We demonstrate the Patterns of Life Simulation to create realistic simulations of human mobility in a city. This simulation has recently been used to generate massive amounts of trajectory and check-in data. Our demonstration focuses on using the simulation twofold: (1) using the graphical user interface (GUI), and (2) running the simulation headless by disabling the GUI for faster data generation. We further demonstrate how the Patterns of Life simulation can be used to simulate any region on Earth by using publicly available data from OpenStreetMap. Finally, we also demonstrate recent improvements to the scalability of the simulation allows simulating up to 100,000 individual agents for years of simulation time. During our demonstration, as well as offline using our guides on GitHub, participants will learn: (1) The theories of human behavior driving the Patters of Life simulation, (2) how to simulate to generate massive amounts of synthetic yet realistic trajectory data, (3) running the simulation for a region of interest chosen by participants using OSM data, (4) learn the scalability of the simulation and understand the properties of generated data, and (5) manage thousands of parallel simulation instances running concurrently.

Keywords: Patterns of Life, Simulation, Trajectory, Dataset, Customization

A screenshot of the graphical user interface of the Patterns of Life Simulation. The GUI shows the map and the movements of agents on the left side and the social network of agents and their statistical properties on the right side. 

Steps to generate the one trajectory dataset.

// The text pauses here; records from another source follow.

/-- The candidates for a BERTH seek are the OPEN lanes that admit the bus's class and have a free place, each at its raw
placement cost: the blocking weight times the minutes by which occupants leave after the bus, a quarter of the tail gap,
the slack weight times the places left, and the bias. The candidates for an EXIT seek are the PARKED fronts of the lanes
not CLOSED whose record is PARKED and fits the duty's classes, fuel and minimum level, each at its base and additions:
base 0 for the duty's own bus, 256 for a spare, and 1024 and more for a bus of another duty, the later that duty the
less; 64 more for a wash still wanted, 128 more after a partial fill or a deferral. The candidate for a FUEL seek is the
island, with a pump of the bus's type not OUT, room on the apron and a fill target of at least the minimum fill (with
the largest maximum per turn of those pumps: the model's choice, log 19), at four times the wait and the bias: the wait
shares the fill minutes of the turns ahead, at the lowest rate, and the remaining minutes of the turns in progress among
the pumps of the type, rounded up. The candidates for a WASH seek are the lanes not OUT with room for which an enabled
programme not above the wanted one ends, the wait and the margin counted, within the slack, each at four times its wait
in minutes and its bias. The downgrade test gives the highest such programme, NONE when there is none. Which bit of the
mask enables which programme is the model's choice (log 53). -/
def Obligations.CandidatesAndTheirCosts : Prop :=
  (∀ (e : Env) (y : Yard) (b : BusSummary) (c : Candidate),
     let p := e.layout.params
     let r := b.release.getD p.spareRelease
     c ∈ berthCandidates e y b ↔ ∃ l ∈ y.lanes, ∃ rs : List Nat,
       rs = l.positions.map (fun q => match q.state with
             | .leaving x => x.getD p.spareRelease
             | _ => (y.releaseOf q.fleet).getD p.spareRelease)
           ++ l.reservs.map (fun q => q.release.getD p.spareRelease)
       ∧ l.closed = false ∧ l.blocked = false ∧ l.cfg.mask.getLsbD b.cls = true ∧ rs.length < l.cfg.depth
       ∧ c.resource = .lane l.cfg.number ∧ c.area = l.cfg.area ∧ c.fleet = none
       ∧ c.raw = p.wB * (rs.map fun x => if r < x then x - r else 0).sum
           + (if h : rs = [] then p.gEmpty else if rs.getLast h < r then r - rs.getLast h else 0) / 4
           + p.wS * (l.cfg.depth - rs.length - 1) + l.cfg.bias)
  ∧ (∀ (y : Yard) (d : DutySummary) (c : Candidate),
       c ∈ exitCandidates y d ↔ ∃ l ∈ y.lanes, ∃ f rest r, l.closed = false ∧ l.positions = ⟨f, .parked⟩ :: rest
         ∧ y.rec? f = some r ∧ r.state = .parked ∧ d.mask.getLsbD r.bus.cls = true ∧ r.bus.fuel = d.fuel
         ∧ d.minLevel ≤ r.bus.level
         ∧ c.resource = .lane l.cfg.number ∧ c.area = l.cfg.area ∧ c.fleet = some f
         ∧ c.raw = (match r.bus.pin with
             | none => if d.pinned = some r.bus.fleet then 0 else 256
             | some p =>
               if d.pinned = some r.bus.fleet ∨ p.duty = d.duty then 0
               else 1024 + (720 - ((p.release : Int) - d.release)).toNat)
           + (if r.bus.wash ≠ .noWash ∧ r.bus.washMark ≠ .done then 64 else 0)
           + (if r.bus.fuelMark = .partly ∨ r.bus.fuelMark = .deferred then 128 else 0))
  ∧ (∀ (e : Env) (y : Yard) (b : BusSummary) (c : Candidate),
       let k := e.layout.islandCfg
       let pumps := y.fuel.pumps.filter fun p => p.cfg.fuel == b.fuel && p.state != .out
       let s := slackOf e.minute b.release
       let stock := (y.fuel.account b.fuel).stock
       let minutes (target rate : Nat) : Nat := (target + rate - 1) / rate + 1
       (pumps = [] → fuelCandidates e y b = [])
       ∧ ∀ largest ∈ pumps.map (·.cfg.maxTurn), (∀ p ∈ pumps, p.cfg.maxTurn ≤ largest) →
         ∀ lowest ∈ pumps.map (·.cfg.rate), (∀ p ∈ pumps, lowest ≤ p.cfg.rate) →
         let target := min (min (b.capacity * (100 - b.level)) largest)
           (if s ≤ k.horizon then stock else stock - k.reserve b.fuel)
         let ahead := y.fuel.queue.filter fun x => x.fuel == b.fuel && decide (x.level ≤ min 7 (s / k.levelStep))
         let q := (ahead.map fun x => minutes x.target lowest).sum
         let r := (pumps.map fun p => match p.turn with
           | some u => if p.state = .free then 0 else minutes u.target p.cfg.rate - u.sinceCall / 60000
           | none => 0).sum
         c ∈ fuelCandidates e y b ↔ b.fuel ≠ .noFuel ∧ y.fuel.queue.length + y.fuel.reservs.length < k.capacity
           ∧ k.minFill ≤ target ∧ c.resource = .apron b.fuel ∧ c.area = k.area ∧ c.fleet = none
           ∧ c.raw = 4 * ((q + r + pumps.length - 1) / pumps.length) + k.bias)
  ∧ (∀ (e : Env) (y : Yard) (b : BusSummary) (c : Candidate),
       c ∈ washCandidates e y b ↔ ∃ l ∈ y.wash.lanes, ∃ x p,
         x = (match l.called, l.state with
             | some z, .calling | some z, .loading | some z, .starting => l.estimate z.prog
             | some z, .washing => l.estimate z.prog - l.washMs / 1000 * 16 / 60
             | _, _ => 0) + (l.queue.map fun z => l.estimate z.prog).sum
         ∧ l.state ≠ .out ∧ l.queue.length + l.reservs.length < l.cfg.depth
         ∧ p ≠ .noWash ∧ p.code ≤ b.wash.code ∧ l.cfg.enables p = true
         ∧ (x + l.estimate p + 15) / 16 + l.cfg.margin ≤ slackOf e.minute b.release
         ∧ c.resource = .wash l.cfg.index ∧ c.area = l.cfg.area ∧ c.fleet = none
         ∧ c.raw = 4 * ((x + 15) / 16) + l.cfg.bias)
  ∧ (∀ (l : WashLane) (wanted : Prog) (x s : Nat),
       let fits (p : Prog) : Prop := p ≠ .noWash ∧ p.code ≤ wanted.code ∧ l.cfg.enables p = true
         ∧ (x + l.estimate p + 15) / 16 + l.cfg.margin ≤ s
       (l.downgrade wanted x s = .noWash ↔ ∀ p, ¬ fits p)
       ∧ (l.downgrade wanted x s ≠ .noWash → fits (l.downgrade wanted x s)
         ∧ ∀ p, fits p → p.code ≤ (l.downgrade wanted x s).code))

/-- An OFFER for this station's seek. An OPEN PUSH entry takes it as its winner: the entry goes to HANDING in the
sending phase, the record leaves the seeking list for HANDING, and the HANDOVER is queued. An OPEN PULL entry makes the
custody check of the offered fleet: not held here, the entry goes to AWAITING with the offer hold running; held in a
confirmed state, a CLAIM goes to the offer's source, which the entry excludes to seek again at once; held in another
state, the copy is dropped, with CLAIM_CONFLICT raised before its entries end (an order that is the model's choice, log
30), and the offer is taken. With no entry in OPEN of that number the OFFER is answered with a CANCEL that carries the
offered fleet, or the fleet the number was given for (also where the SEEK was withdrawn while it was being sent and was
carried: the model's choice, log 63); a CLAIM, or the drop, that the custody check of the offered fleet brings goes
before it. -/
def Obligations.AnOfferIsTakenOrCancelled : Prop :=
  ∀ (s : State) (q n cost area : Nat) (sv : Service) (fleet : Option Nat) (d : Dest), s.works →
    s.yard.line.head = some ⟨q, d, ⟨s.layout.own, n⟩, .offer cost sv area fleet⟩ →
    let unconfirmed (r : Record) : Prop :=
      r.state = .expected ∨ r.state = .outbound ∨ r.state = .stray ∨ r.state = .adrift
    let claimed (g : Nat) : Yard := send s.env (.claim q ⟨s.layout.own, n⟩ g) (dropHead s.yard)
    let dropped (g : Nat) (r : Record) : Yard := removeRec g (endEntries s.env r
      (notify s.env .claimConflict (some g) none [r.state.code] (dropHead s.yard)))
    (∀ en f svc, s.yard.seekEntry? n = some en → en.state = .opened → en.subject = .bus f svc →
      let y := onRec f (fun r => { r with state := .handing })
        (onSeek n (fun x => { x with
          winner := some ⟨q, cost, area⟩, state := .handing .sending, attempts := 0, timer := none }) (dropHead s.yard))
      exec .offerReceived s = .next { s with
        yard := settle s.env (send s.env (.handover n) { y with seeking := s.yard.seeking.filter (· != f) }) })
    ∧ (∀ en dn g, s.yard.seekEntry? n = some en → en.state = .opened → en.subject = .duty dn → fleet = some g →
      let taken (y : Yard) : State := { s with
        yard := settle s.env (onSeek n (fun x => { x with
          winner := some ⟨q, cost, area⟩, offered := some g, state := .awaiting
          timer := some (1000 * s.layout.params.offerHold) }) y) }
      (s.yard.rec? g = none → exec .offerReceived s = .next (taken (dropHead s.yard)))
      ∧ (∀ r, s.yard.rec? g = some r → ¬ unconfirmed r → exec .offerReceived s = .next { s with
          yard := settle s.env (newRound s.env n (onSeek n (fun x => { x with
            excl := addExcl q x.excl, winner := none, attempts := 0, offered := none, state := .waitRetry
            timer := none }) (claimed g))) })
      ∧ (∀ r, s.yard.rec? g = some r → unconfirmed r → exec .offerReceived s = .next (taken (dropped g r))))
    ∧ (∀ g, (∀ en, s.yard.seekEntry? n = some en → en.state ≠ .opened) →
      let cancelled (y : Yard) : State := { s with
        yard := settle s.env (send s.env (.cancel q ⟨s.layout.own, n⟩ g) y) }
      (((fleet = some g ∧ s.yard.rec? g = none)
          ∨ (fleet = none ∧ ∃ k, s.yard.seek.given.find? (·.1 == n) = some (k, g))) →
        exec .offerReceived s = .next (cancelled (dropHead s.yard)))
      ∧ (∀ r, fleet = some g → s.yard.rec? g = some r → ¬ unconfirmed r →
        exec .offerReceived s = .next (cancelled (claimed g)))
      ∧ (∀ r, fleet = some g → s.yard.rec? g = some r → unconfirmed r →
        exec .offerReceived s = .next (cancelled (dropped g r))))

/-- A TAKEN that matches a PUSH handover ends it: the HANDOVER is withdrawn, the seek entry goes, the record is retired,
and the direction sign at the bus's location shows the winner's area and the service. A TAKEN from the gate for a
called-out bus makes its position LEAVING and retires its record. The state of a position changes in its place, that of
the lane's first position of the fleet that is PARKED or CALLED_OUT: to PARKED again, or to LEAVING with the release its
record holds at that moment; the other positions stay, and a LEAVING one is not changed again. -/
def Obligations.TakenEndsTheHandover : Prop :=
  (∀ (e : Env) (n f : Nat) (st : PosState) (y : Yard) (l : Lane), y.lane? n = some l →
     let t := setPosition e n f st y
     (∀ before p after, l.positions = before ++ p :: after → p.fleet = f → (p.state = .parked ∨ p.state = .calledOut) →
       (∀ z ∈ before, z.fleet = f → ∃ r, z.state = .leaving r) →
       t.lane? n = some { l with positions := before ++ ⟨f, st⟩ :: after })
     ∧ ((∀ z ∈ l.positions, z.fleet = f → ∃ r, z.state = .leaving r) → t.lane? n = some l)
     ∧ (∀ m, m ≠ n → t.lane? m = y.lane? m) ∧ t = { y with lanes := t.lanes, signs := t.signs }
     ∧ leavePosition e n f y = setPosition e n f
         (.leaving ((y.rec? f).bind fun r => r.bus.pin.map fun p => p.release)) y)
  ∧ ∀ (s : State) (q f : Nat) (ref : SeekRef) (d : Dest), s.works →
    s.yard.line.head = some ⟨q, d, ref, .answer .taken f⟩ →
    (∀ en sv w r ph, ref.station = s.layout.own → s.yard.seekEntry? ref.number = some en → en.subject = .bus f sv →
      en.winner = some w → w.station = q → en.state = .handing ph → s.yard.rec? f = some r →
      let y := removeRec f (removeSeek ref.number
        (withdraw s.env (fun x => x == .handover ref.number) (dropHead s.yard)))
      exec .takenReceived s = .next { s with yard := settle s.env (match r.loc with
        | .gate => setSign s.env 48 (destCode w.area sv) y
        | .pump p => setSign s.env (36 + p) (destCode w.area sv) y
        | .wash l => setSign s.env (42 + l) (destCode w.area sv) y
        | _ => y) })
    ∧ (∀ o l, ref.station ≠ s.layout.own → s.yard.exitOffer? ref f = some o → ref.station = q →
      o.resource = .lane l → exec .takenReceived s = .next { s with yard := settle s.env (removeRec f
        (removeOffer false ref f (withdraw s.env (fun x => x == .exitHandover ref f)
          (leavePosition s.env l f (dropHead s.yard))))) })

/-- A HOLD that matches a PUSH handover below its attempts starts the hold interval; at its attempts the handover has
failed. A REFUSE excludes the winner: the record returns to the tail of the seeking list, and the entry takes a new seek
number with its new SEEK queued. Neither raises a notice below the attempts. For a called-out bus's handover, matched by
the seek's station, seek reference and fleet: a HOLD below the attempts pauses the entry for the hold interval, its
HANDOVER withdrawn; a HOLD at the attempts is a failed handover, with HANDOVER_FAILED naming the gate; at it, and at a
REFUSE, which raises no notice, the position returns to PARKED and the entry goes. -/
def Obligations.HoldPausesAndRefuseExcludes : Prop :=
  (∀ (s : State) (q f n : Nat) (a : Answer) (d : Dest) (en : SeekEntry) (sv : Service) (w : Winner) (ph : HandPhase),
    s.works → s.yard.line.head = some ⟨q, d, ⟨s.layout.own, n⟩, .answer a f⟩ → s.yard.seekEntry? n = some en →
    en.subject = .bus f sv → en.winner = some w → w.station = q → en.state = .handing ph →
    let y := withdraw s.env (fun x => x == .handover n) (dropHead s.yard)
    (a = .hold → en.attempts < s.layout.params.attempts → exec .holdReceived s
      = .next { s with yard := settle s.env (onSeek n (fun x => { x with
          state := .handing .pausing, timer := some (1000 * s.layout.params.holdInterval) }) y) })
    ∧ (a = .hold → s.layout.params.attempts ≤ en.attempts → exec .holdReceived s
      = .next { s with yard := settle s.env (handoverFailed s.env n y) })
    ∧ (a = .refuse → exec .refuseReceived s = .next { s with yard := settle s.env (
        newRound s.env n (onSeek n (fun x => { x with
            excl := addExcl q x.excl, winner := none, attempts := 0, offered := none, state := .waitRetry, timer := none })
          (enterSeeking f y))) }))
  ∧ (∀ (s : State) (q f l : Nat) (ref : SeekRef) (a : Answer) (d : Dest) (o : OfferEntry), s.works →
      s.yard.line.head = some ⟨q, d, ref, .answer a f⟩ → ref.station ≠ s.layout.own →
      s.yard.exitOffer? ref f = some o → ref.station = q → o.resource = .lane l →
      let parked (y : Yard) : Yard := setPosition s.env l f .parked
        (removeOffer false ref f (withdraw s.env (fun x => x == .exitHandover ref f) y))
      (a = .hold → o.attempts < s.layout.params.attempts → exec .holdReceived s
        = .next { s with yard := settle s.env (onOffer false ref f (fun x => { x with
            state := .paused, timer := some (1000 * s.layout.params.holdInterval) })
            (withdraw s.env (fun x => x == .exitHandover ref f) (dropHead s.yard))) })
      ∧ (a = .hold → s.layout.params.attempts ≤ o.attempts → exec .holdReceived s
        = .next { s with yard := settle s.env (parked
            (notify s.env .handoverFailed (some f) none [q] (dropHead s.yard))) })
      ∧ (a = .refuse → exec .refuseReceived s = .next { s with yard := settle s.env (parked (dropHead s.yard)) }))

Steps to generate a new map for the simulation.

Full referece: 

Amiri, H., Kohn, W., Ruan, S., Kim, J-S., Kavak, H., Crooks, A.T., Pfoser, D., Wenk, C. and Zufle, A. (2024) The Pattern of Life Human Mobility Simulation (Demo Paper), ACM SIGSPATIAL International Conference on Advances in Geographic Information Systems, Atlanta, GA. (pdf)

In Silico Human Mobility Data Science

In the past we have wrote about using simulation to build synthetic datasets for trajectory analysis due to the limited availability of real world comprehensive datasets. In relation to this work we  (Andreas Züfle, Dieter Pfoser, Carola Wenk, Hamdi Kavak, Taylor Anderson, Joon-Seok Kim, Nathan Holt, Andrew DiAntonio and myself) have a new vision paper entitled "In Silico Human Mobility Data Science: Leveraging Massive Simulated Mobility Data" published in Transactions on Spatial Algorithms and Systems. 

In the paper we sketch out a framework  for in silico mobility data science. The rationale being in someway that mobility data alone does not tell us much about why people do what do and to quote from the paper "but imagine a world where we can go back in time to ask people about the purpose of their mobility to understand why an individual visited a place of interest." By building models (aka, agent-based models) we can do just that which therefore allows us to build in silico human mobility data  

To build this argument, in the paper we review existing data sets of individual human mobility and their limitations in terms of size and representativeness. We then survey existing simulation frameworks that generate individual human mobility data and comment on their limitations before presenting our vision of a scalable in silico world that captures realistic human patterns of life and allows us to generate massive datasets as sandboxes for human mobility data science. Building off this we describe a small sample of applications and research directions that would be enabled by such massive individual human mobility datasets if our vision came true.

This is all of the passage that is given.